In our study, we found that MYBL2 is upregulated in PCa, and correlated with poor clinical characteristics and risk factors. Furthermore, MYBL2 participate in the immune response of tumor microenvironment in PCa progression. In a nutshell, our study is a pioneering statistical analysis of MYBL2 and links the overexpression of MYBL2 and poor survival rates in PCa, suggesting MYBL2 plays an important role in the immune infiltrates of PCa.
Materials and Methods
Patient Data Sets
MYBL2 expression data of pan-cancer and GTEx were obtained from TIMER2.0 database (http://timer.comp-genomics.org/).The mRNA expression data of PCa datasets (551 samples, transcriptome RNA-seq data) from the cancer genome atlas (PRAD) and clinical information were downloaded from TCGA database (https://www.cancer.gov/about-nci/organization/ccg/research/structural-genomics/tcga). Correlation of MYBL2 with CD8+T cells, neutrophil cells, macrophage cells, monocyte cells, MDSCs and Tregs in PRAD was analyzed by TIMER2.0 database (http://timer.comp-genomics.org/).
Functional Enrichment Analysis
DESeq2 package was used to explore the differential expression of mRNAs.27 The adjusted p value was applied to correct the false positive results. Adjusted p<0.05 and |log2 (Fold Change) | >1 were defined as the thresholds for the screening of differentially expressed genes (DEGs). “ClusterProfiler” and “org.Hs.eg.db” package were used to perform GO and KEGG analysis.28 In the enrichment results, top 12 pathways were considered to be meaningful pathways under the condition that adjusted p<0.05 is satisfied.

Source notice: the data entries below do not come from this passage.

/-- A step on a legal literal issue takes it off the program and samples its settled `y`. -/
theorem step_literalIssue {st : State} {e : Opw × Data × Count} {rest : List HostItem}
    (hp : st.pending = literalIssue e :: rest) (hlegal : ∃ y, eval e.1 e.2.1 e.2.2 = .ok y) :
    ∃ t, step st = .next t ∧ t.pending = rest ∧ t.results = st.results ++ [settledY e] := by
  obtain ⟨y, hy⟩ := hlegal
  rw [step_of_cons hp, runItem_literalIssue, evaluate_eq_settle_eval]
  simp [hy, settledY_of_eval_ok hy]

/-- A program of legal literal issues runs to its end, and appends the settled `y` of each issue in turn: a result depends
on its own issue alone (R30). -/
theorem run_literalIssues {p : List (Opw × Data × Count)} {st : State} (hp : st.pending = p.map literalIssue)
    (hlegal : ∀ e ∈ p, ∃ y, eval e.1 e.2.1 e.2.2 = .ok y) :
    ∃ t, run p.length st = .next t ∧ t.results = st.results ++ p.map settledY := by
  induction p generalizing st with
  | nil => exact ⟨st, by simp⟩
  | cons e p ih =>
    obtain ⟨he, hlegal⟩ := List.forall_mem_cons.mp hlegal
    obtain ⟨u, hstep, hu, hres⟩ := step_literalIssue hp he
    obtain ⟨t, hrun, ht⟩ := ih hu hlegal
    exact ⟨t, (run_of_next hstep).trans hrun, by simp [ht, hres]⟩

/-- Settles O50: each run appends its evaluations' settled `y`, and mapping one function over two orders of a list gives
two orders of its values. -/
theorem orderOfEvaluationsDoesNotMatter : Obligations.OrderOfEvaluationsDoesNotMatter := by
  intro st p q hperm hlegal
  obtain ⟨t, hrun, ht⟩ := run_literalIssues (st := { st with pending := p.map literalIssue }) rfl hlegal
  obtain ⟨t', hrun', ht'⟩ := run_literalIssues (st := { st with pending := q.map literalIssue }) rfl
    fun e he => hlegal e (hperm.mem_iff.mpr he)
  exact ⟨t, t', p.map settledY, q.map settledY, hrun, hrun', ht, ht', hperm.map settledY, List.length_map _⟩

end Sys2Proof.Safety
end

section
/-! PROOFS. The statements on 30_encoding.md: the operation word (R34 to R37), operands and results (R38 to R41), and the
assembler (R43). -/

namespace Sys2Proof.Machine

/-! ### The fields of a word -/

/-- `{wsel, opc}` puts `opc` together again (R34). -/
theorem wselOf_append_opcOf (opw : Opw) : wselOf opw ++ opcOf opw = opw :=
  BitVec.extractLsb'_append_extractLsb' (w := 2) (len := 4)

/-- The width a `wsel` selects has that `wsel` (R35). -/
@[simp] theorem wselCode_widthOfWsel (wsel : BitVec 2) : wselCode (widthOfWsel wsel) = wsel := by
  revert wsel; decide

/-- The two ways a word decodes: by its two fields, or not at all, where its `opc` is reserved (R36, R37). -/
theorem decode_cases (opw : Opw) :
    ((opcOf opw).toNat < 11 ∧
      ∃ i, decode opw = .ok i ∧ opcCode i = opcOf opw ∧ i.width = widthOfWsel (wselOf opw)) ∨
    (11 ≤ (opcOf opw).toNat ∧ decode opw = .error (.reservedOp (opcOf opw))) := by
  simp only [decode]
  split
  case h_12 => exact .inr ⟨by grind, rfl⟩
  all_goals
    rename_i hopc
    exact .inl ⟨by omega, _, rfl, BitVec.eq_of_toNat_eq hopc.symm, rfl⟩

/-- A word that decodes holds its operation's two codes (R35, R36). -/
theorem fields_of_decode {opw : Opw} {i : Instr} (h : decode opw = .ok i) :
    opcCode i = opcOf opw ∧ i.width = widthOfWsel (wselOf opw) := by
  obtain ⟨-, j, hj, hfields⟩ | ⟨-, he⟩ := decode_cases opw
  · obtain rfl : j = i := by simpa [hj] using h
    exact hfields
  · simp [he] at h

/-- Encoding inverts decoding (R34 to R36). -/
theorem encode_of_decode {opw : Opw} {i : Instr} (h : decode opw = .ok i) : encode i = opw := by
  obtain ⟨hopc, hwidth⟩ := fields_of_decode h
  rw [encode, hopc, hwidth, wselCode_widthOfWsel, wselOf_append_opcOf]

/-- The word `{wsel, opc}` with the code of an operation is that operation, at the width `wsel` selects. -/
theorem decode_append_opcCode {wsel : BitVec 2} {i : Instr} (h : i.width = widthOfWsel wsel) :
    decode (wsel ++ opcCode i) = .ok i := by
  have hword : encode i = wsel ++ opcCode i := by rw [encode, h, wselCode_widthOfWsel]
  rw [← hword, decode_encode]

/-- A reserved code selects no operation (R37). -/
theorem decode_of_reserved {opw : Opw} (h : 11 ≤ (opcOf opw).toNat) :
    decode opw = .error (.reservedOp (opcOf opw)) := by
  obtain ⟨hlt, -⟩ | ⟨-, he⟩ := decode_cases opw
  · omega
  · exact he

/-- A reserved code evaluates to RESERVED_OP, whatever is on the other ports (R37). -/
theorem eval_of_reserved {opw : Opw} (h : 11 ≤ (opcOf opw).toNat) (x : Data) (s : Count) :
    eval opw x s = .fault .reservedOp := by
  simp only [eval, decode_of_reserved h]

/-- ROTL and ROTR read the count, and no other operation does (R36). -/
theorem readsCount_iff (i : Instr) : i.readsCount = true ↔ ∃ w, i = .rotl w ∨ i = .rotr w := by
  cases i <;> simp [Instr.readsCount]

/-- A step on an issue whose values exist samples what `eval` gives for them (R91, R96). -/
theorem step_of_presented {st : State} {k : Issue} {rest : List HostItem} {opw : Opw} {x : Data} {s : Count}
    (hp : st.pending = .issue k :: rest) (hk : presented st.results st.hostVals k = some (opw, x, s)) :
    step st = sampled (((st.advance rest).drive opw x s).settle (eval opw x s)) := by
  simp [step_of_cons hp, runItem, runIssue, hk, evaluate_eq_settle_eval]

/-! ### The statements on the word -/

/-- Settles O1: the two round trips. -/
theorem decodeAndEncodeAgree : Obligations.DecodeAndEncodeAgree := by
  intro opw i
  constructor
  · intro h
    exact (encode_of_decode h).symm
  · rintro rfl
    exact decode_encode i

/-- Settles O2: the table by evaluation; a word that decodes has its width from its field `wsel`. -/
theorem widthSelectTable : Obligations.WidthSelectTable := by
  refine ⟨rfl, rfl, rfl, rfl, ⟨rfl, rfl, rfl, rfl⟩, ⟨rfl, rfl, rfl, rfl⟩, by decide, ?_⟩
  intro opw i h
  obtain ⟨-, hwidth⟩ := fields_of_decode h
  exact hwidth

/-- Settles O3: each row is the word built from the row's own code. -/
theorem opcodeMap : Obligations.OpcodeMap :=
  ⟨fun wsel => ⟨decode_append_opcCode (i := .clz (widthOfWsel wsel)) rfl,
      decode_append_opcCode (i := .clo (widthOfWsel wsel)) rfl,
      decode_append_opcCode (i := .ctz (widthOfWsel wsel)) rfl,
      decode_append_opcCode (i := .cto (widthOfWsel wsel)) rfl,
      decode_append_opcCode (i := .popc (widthOfWsel wsel)) rfl,
      decode_append_opcCode (i := .bwid (widthOfWsel wsel)) rfl,
      decode_append_opcCode (i := .hsb (widthOfWsel wsel)) rfl,
      decode_append_opcCode (i := .bfloor (widthOfWsel wsel)) rfl,
      decode_append_opcCode (i := .bceil (widthOfWsel wsel)) rfl,
      decode_append_opcCode (i := .rotl (widthOfWsel wsel)) rfl,
      decode_append_opcCode (i := .rotr (widthOfWsel wsel)) rfl⟩,
    readsCount_iff⟩

/-- Settles O4: the two ways of `decode_cases`; the list is checked on the 64 words. -/
theorem reservedCodesRaiseReservedOp : Obligations.ReservedCodesRaiseReservedOp := by
  refine ⟨fun opw hlt => ?_, fun opw hres => ⟨fun i => ?_, eval_of_reserved hres, ?_⟩, by decide⟩
  · obtain ⟨-, i, hi, -⟩ | ⟨hres, -⟩ := decode_cases opw
    · exact ⟨i, hi⟩
    · exact absurd hlt (Nat.not_lt.mpr hres)
  · simp [decode_of_reserved hres]
  · rintro st rfl
    rw [evaluate_eq_settle_eval, eval_of_reserved hres, settle_fault]

/-- Settles O5: each word is the encoding of its operation. -/
theorem specWordsDecode : Obligations.SpecWordsDecode :=
  ⟨decode_encode (.clz .w32), decode_encode (.ctz .w64), decode_encode (.rotl .w8), decode_encode (.popc .w16),
    decode_encode (.bceil .w64), decode_encode (.hsb .w8)⟩

/-- Settles O40: the step samples the evaluation of the reserved code, which is a fault. -/
theorem stepFaultsOnReservedCode : Obligations.StepFaultsOnReservedCode := by
  intro st k rest opw x s hp hk hres
  rw [step_of_presented hp hk, eval_of_reserved hres, settle_fault, sampled_fault]

/-! ### Inputs that are not read -/

/-- The result of an operation depends on `x` through `xw` alone (R38), and on `s` only where it reads the count (R39). -/
theorem evalInstr_congr {i : Instr} {x x' : Data} {s s' : Count} (hx : operand i.width x = operand i.width x')
    (hs : i.readsCount = true → s = s') : evalInstr i x s = evalInstr i x' s' := by
  cases i with
  | clz w => exact congrArg (fun v => countResult (clzW w v)) hx
  | clo w => exact congrArg (fun v => countResult (clzW w (~~~v))) hx
  | ctz w => exact congrArg (fun v => countResult (ctzW w v)) hx
  | cto w => exact congrArg (fun v => countResult (ctzW w (~~~v))) hx
  | popc w => exact congrArg (fun v => countResult (ones v)) hx
  | bwid w => exact congrArg (fun v => countResult (bwidW w v)) hx
  | hsb w => exact congrArg (fun v => boolResult (hsbW w v)) hx
  | bfloor w => exact congrArg (fun v => valueResult (bfloorW w v)) hx
  | bceil w =>
    exact congrArg (fun v => if bceilOutOfRange w v then .fault .bceilRange else valueResult (bceilW w v)) hx
  | rotl w =>
    obtain rfl := hs rfl
    exact congrArg (fun v => valueResult (rotlW w v s)) hx
  | rotr w =>
    obtain rfl := hs rfl
    exact congrArg (fun v => valueResult (rotrW w v s)) hx

/-- Settles O20: `evalInstr_congr` for the operations; a reserved code is the same fault whatever is on the ports. -/
theorem unreadInputsHaveNoEffect : Obligations.UnreadInputsHaveNoEffect := by
  refine ⟨fun i x x' s s' hx hs => ?_, fun opw x x' s s' hres => ?_⟩
  · rw [eval_encode, eval_encode]
    exact evalInstr_congr hx fun h => hs ((readsCount_iff i).mp h)
  · rw [eval_of_reserved hres, eval_of_reserved hres]

/-! ### The bounds of the counts -/

/-- No entry of `LZ_LUT` is above 32 (R48). -/
theorem clz32_le (u : BitVec 32) : clz32 u ≤ 32 := by
  have hlut : ∀ r : Fin 37, lzLut[r] ≤ 32 := by decide
  exact hlut _

/-- No entry of `TZ_LUT` is above 32 (R49). -/
theorem ctz32_le (u : BitVec 32) : ctz32 u ≤ 32 := by
  have hlut : ∀ r : Fin 37, tzLut[r] ≤ 32 := by decide
  exact hlut _

/-- `neg_32(u) & u` is the lowest set bit alone (R52). -/
theorem lowestBit_eq_twoPow {u : BitVec 32} (h : u ≠ 0) : lowestBit u = BitVec.twoPow 32 (lb u) := by
  have hset := getLsbD_lb h
  refine BitVec.eq_of_getLsbD_eq fun i hi => ?_
  obtain hlt | rfl | hgt := lt_trichotomy i (lb u)
  · simp [lowestBit, BitVec.getLsbD_twoPow, getLsbD_of_lt_lb hlt, hlt.ne']
  · have hnone : ¬ ∃ j < lb u, u.getLsbD j = true := fun ⟨j, hj, hju⟩ => by simp [getLsbD_of_lt_lb hj] at hju
    simp [lowestBit, BitVec.getElem_neg, hset, hi, hnone]
  · have hsome : ∃ j < i, u.getLsbD j = true := ⟨lb u, hgt, hset⟩
    simp [lowestBit, BitVec.getElem_neg, hgt.ne', hi, hsome]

Evaluation of Diagnostic Performance
The “pROC” and “timeROC” packages were applied to evaluate the diagnostic value of MYBL2 in the univariate logistic regression analysis and univariate Cox regression analysis at a specific point in time. The sample status (PCa or normal samples) and progress free status were deemed as dependent variables in the logistic regression analysis and univariate Cox regression analysis, respectively. We could succeed to analyze and compare the diagnostic performance of MYBL2 via the areas under ROC curves (AUC).
Gene Set Enrichment Analysis (GSEA)
GSEA is a practical tool used to assess the trend in the distribution of genes of a predefined gene set ordered by their correlation with the phenotype, so as to determine their contribution to the phenotype. In the PRAD database, PCa cases were divided into two groups according to the median expression value of MYBL2 (MYBL2-high and MYBL2-low). GSEA was performed to identify related gene pathways found to be correlated with MYBL2 gene expression. For each analysis, gene set permutation was performed 1000 times. Gene sets with a normal p-value less than 5% and false discovery rate (FDR) less than 25% were considered as significantly enriched. We chose all hallmark gene sets with significant enrichment for MYBL2-high group and displayed gene sets enrichment plots.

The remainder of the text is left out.